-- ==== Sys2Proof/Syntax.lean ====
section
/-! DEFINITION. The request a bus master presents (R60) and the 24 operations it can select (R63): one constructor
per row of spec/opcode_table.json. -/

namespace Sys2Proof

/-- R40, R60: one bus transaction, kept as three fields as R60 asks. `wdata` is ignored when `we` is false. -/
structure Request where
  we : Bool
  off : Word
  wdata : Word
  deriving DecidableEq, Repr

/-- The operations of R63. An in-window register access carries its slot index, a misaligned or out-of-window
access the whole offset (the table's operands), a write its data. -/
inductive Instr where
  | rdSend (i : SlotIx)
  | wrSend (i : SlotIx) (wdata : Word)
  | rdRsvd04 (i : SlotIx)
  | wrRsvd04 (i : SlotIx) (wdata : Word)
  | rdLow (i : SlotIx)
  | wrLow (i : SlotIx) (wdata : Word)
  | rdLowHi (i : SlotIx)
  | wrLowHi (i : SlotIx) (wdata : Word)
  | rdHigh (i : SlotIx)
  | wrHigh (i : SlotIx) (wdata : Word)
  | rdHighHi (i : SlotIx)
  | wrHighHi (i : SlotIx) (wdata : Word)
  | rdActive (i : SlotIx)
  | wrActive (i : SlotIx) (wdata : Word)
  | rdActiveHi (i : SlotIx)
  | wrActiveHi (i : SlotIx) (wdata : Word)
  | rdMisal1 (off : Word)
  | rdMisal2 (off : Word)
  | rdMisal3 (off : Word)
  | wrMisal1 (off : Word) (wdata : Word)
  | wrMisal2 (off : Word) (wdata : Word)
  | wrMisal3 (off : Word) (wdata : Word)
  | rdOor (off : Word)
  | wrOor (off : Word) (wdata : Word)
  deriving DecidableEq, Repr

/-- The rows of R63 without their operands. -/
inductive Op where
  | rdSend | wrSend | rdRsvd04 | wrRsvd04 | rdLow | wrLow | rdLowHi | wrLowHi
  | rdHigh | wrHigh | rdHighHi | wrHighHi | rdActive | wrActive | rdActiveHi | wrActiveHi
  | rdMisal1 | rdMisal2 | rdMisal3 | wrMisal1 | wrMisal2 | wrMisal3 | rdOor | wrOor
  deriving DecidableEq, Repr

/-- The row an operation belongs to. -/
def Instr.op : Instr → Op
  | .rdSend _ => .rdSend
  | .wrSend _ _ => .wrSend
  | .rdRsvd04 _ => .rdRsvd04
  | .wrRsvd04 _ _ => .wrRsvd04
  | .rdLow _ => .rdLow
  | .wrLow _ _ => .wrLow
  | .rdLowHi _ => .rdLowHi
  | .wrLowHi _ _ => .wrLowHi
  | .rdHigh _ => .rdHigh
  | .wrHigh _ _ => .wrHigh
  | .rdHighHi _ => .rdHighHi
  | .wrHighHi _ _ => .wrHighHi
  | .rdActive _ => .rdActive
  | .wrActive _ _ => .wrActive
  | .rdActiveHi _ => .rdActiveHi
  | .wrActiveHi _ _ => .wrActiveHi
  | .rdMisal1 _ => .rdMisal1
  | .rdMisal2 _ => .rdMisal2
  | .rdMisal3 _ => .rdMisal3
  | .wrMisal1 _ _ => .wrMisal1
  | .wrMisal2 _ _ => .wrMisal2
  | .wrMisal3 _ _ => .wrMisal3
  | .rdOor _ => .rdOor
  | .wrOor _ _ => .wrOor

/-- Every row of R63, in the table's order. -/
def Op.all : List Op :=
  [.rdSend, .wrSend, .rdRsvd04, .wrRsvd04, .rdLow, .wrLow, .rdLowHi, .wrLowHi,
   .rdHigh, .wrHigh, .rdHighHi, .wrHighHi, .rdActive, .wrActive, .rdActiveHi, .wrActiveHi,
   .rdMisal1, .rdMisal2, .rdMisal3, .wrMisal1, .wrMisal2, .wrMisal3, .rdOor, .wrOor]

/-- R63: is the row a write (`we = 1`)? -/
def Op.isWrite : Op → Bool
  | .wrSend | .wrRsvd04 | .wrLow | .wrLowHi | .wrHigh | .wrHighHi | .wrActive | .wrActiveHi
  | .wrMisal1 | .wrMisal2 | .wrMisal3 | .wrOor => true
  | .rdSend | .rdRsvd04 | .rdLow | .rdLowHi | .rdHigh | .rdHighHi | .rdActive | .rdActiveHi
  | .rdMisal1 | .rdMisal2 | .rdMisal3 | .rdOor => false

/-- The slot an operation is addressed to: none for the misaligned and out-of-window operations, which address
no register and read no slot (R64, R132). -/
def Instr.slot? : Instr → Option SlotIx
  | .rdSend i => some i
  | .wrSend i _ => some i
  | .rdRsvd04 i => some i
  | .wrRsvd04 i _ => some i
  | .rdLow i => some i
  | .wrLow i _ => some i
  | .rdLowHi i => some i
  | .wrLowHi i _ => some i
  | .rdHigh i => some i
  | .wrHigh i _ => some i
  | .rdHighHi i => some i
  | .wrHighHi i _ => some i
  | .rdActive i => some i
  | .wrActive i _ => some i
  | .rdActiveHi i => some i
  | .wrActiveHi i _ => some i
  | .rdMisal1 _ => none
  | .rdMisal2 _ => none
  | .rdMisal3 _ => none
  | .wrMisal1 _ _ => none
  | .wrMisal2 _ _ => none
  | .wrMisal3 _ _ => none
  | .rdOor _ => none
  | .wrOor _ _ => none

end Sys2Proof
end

___

- [What is expected]
Lines that include the word "where" are to be extracted from the data above.

- [Task solution]
structure Request where
inductive Instr where
inductive Op where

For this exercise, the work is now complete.